* [Task directions] Scan the listing below for the word "snapshots" and copy every line where it occurs.

* [Data shown]
-- ==== Sys2Proof/Machine/Home.lean ====
section
/-! DEFINITION. Locations at their homes, and the memory order (R186 to R201): stores that stay with their party until a release
publishes them, phases with their snapshots, what a party observes and so what its acquires make required, and the waits that a write
may fire. -/

namespace Sys2Proof.Machine

/-! ### Bytes at the homes -/

/-- A number for a location, for snapshots and marks. -/
def spaceKey : Space → Nat
  | .dram => 0 | .near => 1 | .host => 2 | .spad k => 3 + 2 * k | .kdm k => 4 + 2 * k
/-- The number of a page of 64 KiB, and what a save left in it (R300). -/
def pageKey (sp : Space) (a : Nat) : Nat := a / 2 ^ 16 * 512 + spaceKey sp
def pageFill (s : State) (sp : Space) (a : Nat) : Option PageFill := slook s.pages (pageKey sp a)
/-- What an unlisted byte reads as (log entries 2, 13 and 37). -/
def byteDefault (s : State) (sp : Space) (a : Nat) : Byte :=
  match sp with
  | .spad k => if (coreAt s k).spadEpoch = 0 then 0 else Config.freeByte (coreAt s k).spadEpoch a
  | .kdm _ => 0
  | _ => match pageFill s sp a with
    | some f => Config.freeByte f.epoch a
    | none => 0
def cells (s : State) : Space → List Host.Cell
  | .dram => s.dram
  | .near => s.near
  | .host => s.hostmem
  | .spad k => (coreAt s k).spad
  | .kdm k => (coreAt s k).kdm
def setCells (s : State) (sp : Space) (m : List Host.Cell) : State :=
  match sp with
  | .dram => { s with dram := m }
  | .near => { s with near := m }
  | .host => { s with hostmem := m }
  | .spad k => modCore s k fun o => { o with spad := m }
  | .kdm k => modCore s k fun o => { o with kdm := m }
/-- One byte of a location at its home. -/
def homeByte (s : State) (sp : Space) (a : Nat) : Byte := sget (byteDefault s sp a) (cells s sp) a
/-- Writes one byte at its home, keeping the canonical form. -/
def homeSet (s : State) (sp : Space) (a : Nat) (b : Byte) : State :=
  setCells s sp (sset (byteDefault s sp a) (cells s sp) a b)
def homeSetRun (s : State) (sp : Space) (a : Nat) : List Byte → State
  | [] => s
  | b :: bs => homeSetRun (homeSet s sp a b) sp (a + 1) bs

/-- A number for a location, for snapshots and marks. -/
def locKey (sp : Space) (a : Nat) : Nat := a * 512 + spaceKey sp
/-- The number of a location at a peer, for snapshots (R188, R191). -/
def peerKey (d a : Nat) : Nat := a * 512 + 256 + d
def granKey (sp : Space) (a : Nat) : Nat := locKey sp (a / 64 * 64)

/-! ### Parties and scopes (R186, R187) -/

/-- A number for each party of an instance on its core, and the party that a number names: the user contexts of the clusters, then the
commands of the engines and of the threshers. -/
def partyNo : Party → Nat
  | .cl _ c _ => cnum c
  | .cmd _ u i => 4 + 4 * i + u
  | .thr st i => 4 + 4 * (12 * i + st) + 3
  | _ => 0
def partyOfNo (k n : Nat) : Party :=
  if n < 4 then .cl k (if n = 0 then .K else if n = 1 then .A else if n = 2 then .X0 else .X1) .user
  else if n % 4 = 3 then .thr ((n - 4) / 4 % 12) ((n - 4) / 4 / 12) else .cmd k (n % 4) ((n - 4) / 4)
def coreOfParty : Party → Option Nat
  | .cl k _ _ | .cmd k _ _ => some k
  | .past _ k n => if 4 ≤ n ∧ n % 4 = 3 then none else some k
  | _ => none
def dieOfParty : Party → Option Nat
  | .cl k _ _ | .cmd k _ _ => some (dieOf k)
  | .past _ k n => match partyOfNo k n with
    | .thr st _ => some (dieOfStack st)
    | _ => some (dieOf k)
  | .thr st _ => some (dieOfStack st)
  | _ => none
/-- The cluster of a party, which it shares with the cluster's other contexts. -/
def cluOfParty : Party → Option (Nat × Nat)
  | .cl k c _ => some (k, cnum c)
  | .past _ k n => if n < 4 then some (k, n) else none
  | _ => none
/-- A party on the device, or the device itself. -/
def onDevice (p : Party) : Bool := (dieOfParty p).isSome || decide (p = .dev)
/-- The level of a scope: its code plus 1. -/
def lvlOf : Scope → Nat
  | .cl => 1 | .co => 2 | .di => 3 | .dv => 4 | .sy => 5
/-- Each party lies within the other's scope of that level. -/
def within (lvl : Nat) (p q : Party) : Bool :=
  p == q ||
  match lvl with
  | 0 => false
  | 1 => (cluOfParty p).isSome && cluOfParty p == cluOfParty q
  | 2 => (coreOfParty p).isSome && coreOfParty p == coreOfParty q
  | 3 => (dieOfParty p).isSome && dieOfParty p == dieOfParty q
  | 4 => onDevice p && onDevice q
  | _ => true

/-! ### What a party sees -/

/-- The byte that a store holds for a location. -/
def pByte (w : PStore) (sp : Space) (a : Nat) : Option Byte :=
  if w.sp = sp ∧ w.addr ≤ a then w.bytes[a - w.addr]? else none
/-- The store is available to the party (R189). -/
def visible (w : PStore) (q : Party) : Bool := w.who == q || within w.lvl w.who q
/-- The newest byte among the stores that a test accepts, with its store. -/
def newest (l : List PStore) (ok : PStore → Bool) (sp : Space) (a : Nat) : Option (PStore × Byte) :=
  l.foldl (fun acc w => if ok w then ((pByte w sp a).map fun b => (w, b)).or acc else acc) none
/-- Stores of one party, or of commands of one thresher: those see each other's stores as they are made (R344, R346, R347; log
entry 90). -/
def ownOf (p q : Party) : Bool :=
  p == q || (match p, q with
    | .thr a _, .thr b _ => a == b
    | _, _ => false)
/-- The store that gives a party the current value of a location: its own unpublished one, else the newest available to it; none when
the home gives it (R186, R189, R192). -/
def curStore (s : State) (q : Party) (sp : Space) (a : Nat) : Option (PStore × Byte) :=
  (newest s.pend (fun w => w.lvl == 0 && ownOf w.who q) sp a).or (newest s.pend (fun w => w.lvl != 0 && visible w q) sp a)
/-- The current value of a location as the home gives it to a party. -/
def curByte (s : State) (q : Party) (sp : Space) (a : Nat) : Byte :=
  match curStore s q sp a with
  | some e => e.2
  | none => homeByte s sp a
def curBytes (s : State) (q : Party) (sp : Space) (a n : Nat) : List Byte := (List.range n).map fun i => curByte s q sp (a + i)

* [Solution]
publishes them, phases with their snapshots, what a party observes and so what its acquires make required, and the waits that a write
/-- A number for a location, for snapshots and marks. -/
/-- A number for a location, for snapshots and marks. -/
/-- The number of a location at a peer, for snapshots (R188, R191). -/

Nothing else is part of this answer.